En general, como hasta hoy hemos visto, no es fácil hablar de la posición social de la mujer en la Antigüedad debido a la falta de fuentes que expresamente se interesen por el tema. Además, en caso de encontrar información, será en todo caso la que atañe a las mujeres de las clases sociales más encumbradas, lo cual es en general la situación que encontramos si pretendemos hacer una historia social de dicha época y de casi todas. Esta focalización en ciertas capas sociales comenzará a cambiar recién desde finales del siglo XIX y, con mayor fuerza, desde la segunda mitad del XX, cuando empieza a surgir, con mayor fuerza, un interés por la gente de los estratos sociales más desprotegidos y, por lo mismo, tradicionalmente más olvidados.

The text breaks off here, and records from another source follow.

/-! ### Jobs -/

/-- Where a job stands. -/
inductive JobState where
  | waiting | placed | running | ending | done
  deriving DecidableEq, Repr

/-- A group-table entry (R181). -/
structure GroupEntry where
  kind   : Nat  -- 0 UNUSED, 1 MULTICAST, 2 CAROUSEL; 06 R181
  first  : Nat  -- FIRST_RANK; 06 R181
  count  : Nat  -- COUNT; 06 R181
  stride : Nat  -- STRIDE; 06 R181
  deriving DecidableEq, Repr

/-- A carried-state table entry (R296). -/
structure CstEntry where
  rank  : Nat  -- RANK; 11 R296
  sbase : Nat  -- SBASE; 11 R296
  record : Nat  -- REC_ADDR; 11 R296
  deriving DecidableEq, Repr

/-- Events of which only the first in a job writes a sillage record (R448). -/
inductive FirstEvent where
  | saturated | nonfinite | rearm | detach | masked | overflow | commitWait
  deriving DecidableEq, Repr

/-- A job: its command of R381 and what it has come to. -/
structure Job where
  ring    : Nat  -- ring of submission; 14 R381
  tag     : Nat  -- TAG; 14 R378
  irq     : Bool := false  -- IRQ; 14 R378
  lc      : Bool := false  -- CLASS; 14 R381
  ncores  : Nat := 1  -- CORES; 14 R381
  homeDie : Nat := 0  -- HOME_DIE; 14 R381
  homeCluster : Nat := 0  -- HOME_CLUSTER; 14 R381
  footKib : Nat := 0  -- LC_FOOT_KIB; 14 R381
  part    : Nat := 0  -- PARTITION; 14 R381
  asid    : Nat := 0  -- ASID; 14 R381
  group   : Option Nat := none  -- GROUP when GRP_VALID; 14 R381
  imago   : Option Nat := none  -- IMAGO_SLOT when IMAGO_VALID; 14 R381
  split   : Nat × Nat × Nat := (0, 0, 0)  -- SPLIT; 14 R381
  progLen : Nat := 1  -- instructions; 14 R381
  progBase : Nat := 0  -- PROG_BASE; 14 R381
  seqImage : Nat := 0  -- SEQ_IMAGE; 14 R381
  mcgTable : Nat := 0  -- MCG_TABLE; 14 R381
  cstTable : Nat := 0  -- CST_TABLE; 14 R381
  cstCount : Nat := 0  -- CST_COUNT; 14 R381
  fbEntry : Nat := 0  -- FB_ENTRY; 14 R381
  deadlineUs : Nat := 0  -- DEADLINE_US; 14 R381
  rt      : Vector Word32 4 := Vector.replicate 4 0  -- RT0-RT3; 14 R381
  entry   : BitVec 512 := 0  -- the submission entry as fetched; 14 R378
  state   : JobState := .waiting  -- where it stands; 15 R398
  cores   : List Nat := []  -- package core numbers by rank; 04 R100
  doorbell : Nat := 0  -- arrival of the doorbell, ns; 15 R398
  arrival : Nat := 0  -- order of entry in its queue; 15 R398
  failed  : Option (Nat × Nat) := none  -- first FAIL status and its DETAIL; 04 R146
  okRank  : Nat := 0  -- highest OK status raised: 0 OK, 1 EMPTY, 2 CLAMPED, 3 FALLBACK; 04 R146
  barriers : Tab Nat := []  -- arrivals by barrier; 04 R137
  barNeed : Tab Nat := []  -- participants awaited by barrier; 04 R137
  groups  : Tab GroupEntry := []  -- group table read at start; 06 R181
  cst     : List CstEntry := []  -- carried-state table; 11 R296
  firsts  : List (FirstEvent × Nat) := []  -- first events already recorded, each with the die of its counter; 02 R55, 16 R448
  cycles  : Nat := 0  -- core-cycles charged; 15 R403
  startNs : Nat := 0  -- dispatch time, ns; 15 R403
  fallback : Bool := false  -- running on its fall-back program; 15 R418
  snapshot : Option Nat := none  -- time of the last monitor snapshot, ns; 15 R415
  stepsDone : Nat := 0  -- step boundaries counted by the monitor; 15 R415
  projUs  : Nat := 0  -- projection of the deadline monitor; 15 R416
  armed   : Bool := false  -- fall-back switch armed; 15 R416
  requeued : Bool := false  -- requeued once after a die loss; 17 R468
  interrupted : Option Nat := none  -- die whose loss interrupted it; 17 R468
  cmd     : Nat := 0  -- command that submitted it; 14 R381
  stepNs  : Nat := 0  -- longest completed step, ns; 15 R416
  lastB   : Option Nat := none  -- time of the last step boundary, ns; 15 R416
  snapIx  : List (Vector Word32 16) := []  -- snapshot of every core's index registers, by rank; 15 R415
  switchDue : Bool := false  -- a full BAR 15 completed with the switch armed; 15 R418
  switched : Bool := false  -- the switch was made; 15 R416
  late    : Bool := false  -- a late read was reported; 15 R417
  dropped : Bool := false  -- it has executed a DROP; 17 R468
  boundaries : Nat := 0  -- STEP_INDEX of its group at dispatch; 17 R468
  lens    : List (Nat × Nat) := []  -- handles and layer-0 lengths of its group's batch at dispatch; 17 R468
  forked  : List Nat := []  -- handles that its FORKs created; 17 R468
  lostHit : Bool := false  -- it has accessed a lost page; 17 R468
  share   : Nat := 100  -- BE_SHARE of its partition taken at dispatch; 15 R421
  imagoFb : Option Nat := none  -- fall-back imago it holds a reference on; 15 R418
  detached : List Detached := []  -- receivers still to catch up by unicast; 06 R185
  deriving DecidableEq, Repr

Otro punto que no debemos olvidar es la diferencia entre un pueblo y otro, entre una cultura y otra, en una comparación sincrónica, es decir, en correspondencia temporal. Aunque pueda haber algunos puntos de diferencia entre la posición de la mujer en sociedades distintas, hay algunas constantes: por lo general, las mujeres tienen en esa época vetado el camino hacia la participación política, hacia la toma de decisiones. No hubo ninguna emperatriz en Roma, ni ninguna estratega en Grecia (sólo en el mundo de la fantasía de las amazonas), aunque sí hubo reinas en otras latitudes, como en Egipto. Hay otra constante: la mujer no necesitaba, en muchos casos, sentarse ella misma en el trono para gobernar de facto. Así, las amantes, las esposas, las “acompañantes” (“hetairas” o “heteras”) podían llegar a convertirse en poderosas consejeras, regentes o en el verdadero poder tras el trono. Las hetairas, por ejemplo, a diferencia de la inmensa mayoría de las mujeres en la Hélade, recibían una educación refinada en diversas ciencias y artes, eran capaces de tocar instrumentos musicales y de sostener elegantes discusiones, además de gozar de independencia económica y de un gran poder social, pues sus opiniones eran muy respetadas.

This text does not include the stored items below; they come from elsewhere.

/-- A task's queued instructions may start: the core takes instructions, and a best-effort task's core has not been
taken by an LC job (R79, R168). -/
def mayStart (s : State) (c : Nat) (lc : Bool) : Bool :=
  let k := getCore s c
  coreOpen k && (lc || !k.lcHas)

/-- The bytes of job memory that a range shares with a page. -/
def touchShare (t : Touch) (vpn : Nat) : Nat := if t.scratch then 0 else min t.hi (vpn * 65536 + 65536) - max t.lo (vpn * 65536)

/-- An instruction has read some ranges of job memory: uncorrectable codewords of protected pages that it met are repaired
(R461), and what degraded reads served is counted (R462, R479). -/
def noteReads (s : State) (core asid : Nat) (reads : List Touch) : State :=
  let rs := reads.eraseDups
  let met (cw : Nat) : Bool := (placesOf s (cw * 128)).any fun p =>
    p.1 = asid && rs.any fun t => !t.scratch && t.lo < p.2 + 128 && p.2 < t.hi
  let s := s.dramUE.foldl (fun s cw => if met cw && repairable s (cw * 128) then repairUe s cw else s) s
  let pages := ((tget s.aspaces asid).map (·.pages)).getD []
  bumpIf s 0xE091 (coreDie core + 1) ((pages.map fun p =>
    if p.2.tier ≤ 3 && !dieAnswers s p.2.die then (rs.map fun t => touchShare t p.1).sum else 0).sum)

/-- Try to start entry `k` of a queue. The answer says whether it started. What holds it by its operands holds it before
it reads anything (R167, R298); a chunk behind an unretired one on its slot is only queued (R299); a pass that follows a
ramp cut short starts with a new ramp (R73). -/
def tryStart (f : Effect) (s : State) (c : Nat) (lc exe : Bool) (k : Nat) : State × Bool :=
  match getTask s c lc with
  | none => (s, false)
  | some t =>
    match (queueOf t exe)[k]? with
    | none => (s, false)
    | some e =>
      let before := (queueOf t exe).take k
      if e.started || before.any (fun b => !b.started) then (s, false) else
        match entryCtx s c lc e with
        | none => (s, false)
        | some x =>
          let (reads, writes) := opTouches x e.op e.body
          let slots := slotsTouched x reads
          if exe && before.any (fun b => b.slots.any fun n => slots.contains n) then (s, false)
          else if exe && onQuad e.op && (getCore s c).rampDue then
            (updCore s c fun k => { k with ramp := true, rampDue := false }, false)
          else
            let h0 := holdOf x exe before e.uid reads writes
            if h0 ≠ .none then (holdEntry s c lc exe k e h0, false) else
              match f x e s with
              | .error g => (failJob s x.jobn c e.pc g, false)
              | .ok r =>
                let h := if r.hold = .carousel ∨ r.hold = .commits then r.hold
                  else holdOf x exe before e.uid (r.reads ++ reads) (r.writes ++ writes)
                if h = .none then
                  let s := setEntry (noteReads r.st c x.job.asid r.reads) c lc exe k (startedEntry x e r reads writes)
                  (match r.drop with
                   | some u => displace s x e.pc (r.sid.getD 0) u
                   | none => s, true)
                else (holdEntry s c lc exe k e h, false)

/-- The checks of every tile instruction's word (R107, R108, R111): reserved bits and WI. -/
def wordCheck (b : Body) (reservedOk wiOk : Bool) : Res Unit := do
  need (reservedOk && field b 112 3 = 0) 0x02
  need (wiOk || !wiBit b) 0x0A

/-- Operand rules that end a job at issue although the instruction would start later (R103, R104, R223): reason codes,
and for ATTS and ATTV the bounds of R223. What an LDT finds in a stream descriptor it finds when it reads it (R178). -/
def failsAtIssue (op : BitVec 8) (g : Fail) : Bool :=
  (g.1 = 0x21 && op ≠ 0x01) || (g.1 = 0x22 && (op = 0x40 || op = 0x41))

/-- What issue learns of an instruction from its operands as they stand: a failure, or the committed length of its
KVSEQ operand (R223). -/
def issueLook (f : Effect) (x : Ctx) (e : QEntry) (s : State) : Res QEntry :=
  let e := { e with kext := issueExtent x s e.op e.body }
  match f x e s with
  | .error g => if failsAtIssue e.op g then .error g else .ok e
  | .ok _ => .ok e

/-- Issue an engine instruction (R91, R92, R165): into its queue, and started at once where nothing holds it.
`word` is the check of the instruction's own bits. Inside a skipped body the sequencer does not run it. -/
def issueEngine (exe : Bool) (op : BitVec 8) (b : Body) (fault : Option Nat) (order : List Nat) (wiOk : Bool)
    (word : Ctx → Res Unit) (f : Effect) (ident : Bool) (s : State) (c : Nat) : State :=
  match issueCtx s c with
  | none => s
  | some x =>
    let t := x.task
    let skips := liveSkips t
    let skipped := !skips.isEmpty
    if skipped != ident || queueCap t.lc exe ≤ (queueOf t exe).length || ixStalls t op b then s else
      let e : QEntry := { uid := s.seq, pc := t.pc, op := op, body := b, ix := t.ix
                          ident := ident, fault := fault, order := order }
      match (do wordCheck b true wiOk; word x; issueLook f x e s) with
      | .error g => failHere s x g
      | .ok e =>
        let k := (queueOf t exe).length
        let s := { s with seq := s.seq + 1 }
        let s := updTask s c t.lc fun t => setQueue t exe (queueOf t exe ++ [e])
        let s := nextPc s x
        (tryStart f s c t.lc exe k).1

end Sys2Proof.Machine
end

Hay algunos cambios notables en la Edad Media, producto, por regla general, de la influencia del cristianismo. No es poca cosa que la persona humana situada en la cúspide de las creencias, de la veneración, de la admiración y del amor de los cristianos sea precisamente una mujer, la “Theotokos”, la “Dei Genitrix” o “Deipara”: María, la Madre de Dios. Esto trajo consigo una reconfiguración de la visión de la dignidad de la mujer, igual, al menos teológicamente, a la del varón, como vemos en la historia de la Creación en siete días (bueno, seis, el séptimo fue de descanso), en la que ambos aparecen, cosa inusitada en cualquier religión contemporánea al texto bíblico (siglo VI. a. C.), como creados “a imagen y semejanza de Dios”.
Sin embargo, en la práctica, la mujer siguió estando lejos, muy lejos de una igualdad social, política y económica frente al varón. De todas maneras, en ese periodo tan largo de la Edad Media (aproximadamente del año 500 al 1500) hubo mujeres verdaderamente excepcionales, como la (¿monja?) Egeria (o Aetheria), quien peregrinó a Jerusalén en el siglo IV, posiblemente desde el norte de España, redactando uno de los informes de viaje más antiguos que conocemos. O como Eleonor de Aquitania, en el siglo XII, la mujer más rica y poderosa de su época. Madre de reyes, esposa primero del rey de Francia y luego del de Inglaterra, impulsora del arte de los trovadores y después del de los troveros, fue quien llevó la cultura del vino a tierras inglesas, en donde se consumía sobre todo cerveza (la cerveza es cerveza, pero el vino es cultura, como mis cuatro fieles y amables lectores gustan proclamar). Mujer de una cultura amplísima, fue madre de Ricardo Corazón de León y del inútil Juan sin Tierra.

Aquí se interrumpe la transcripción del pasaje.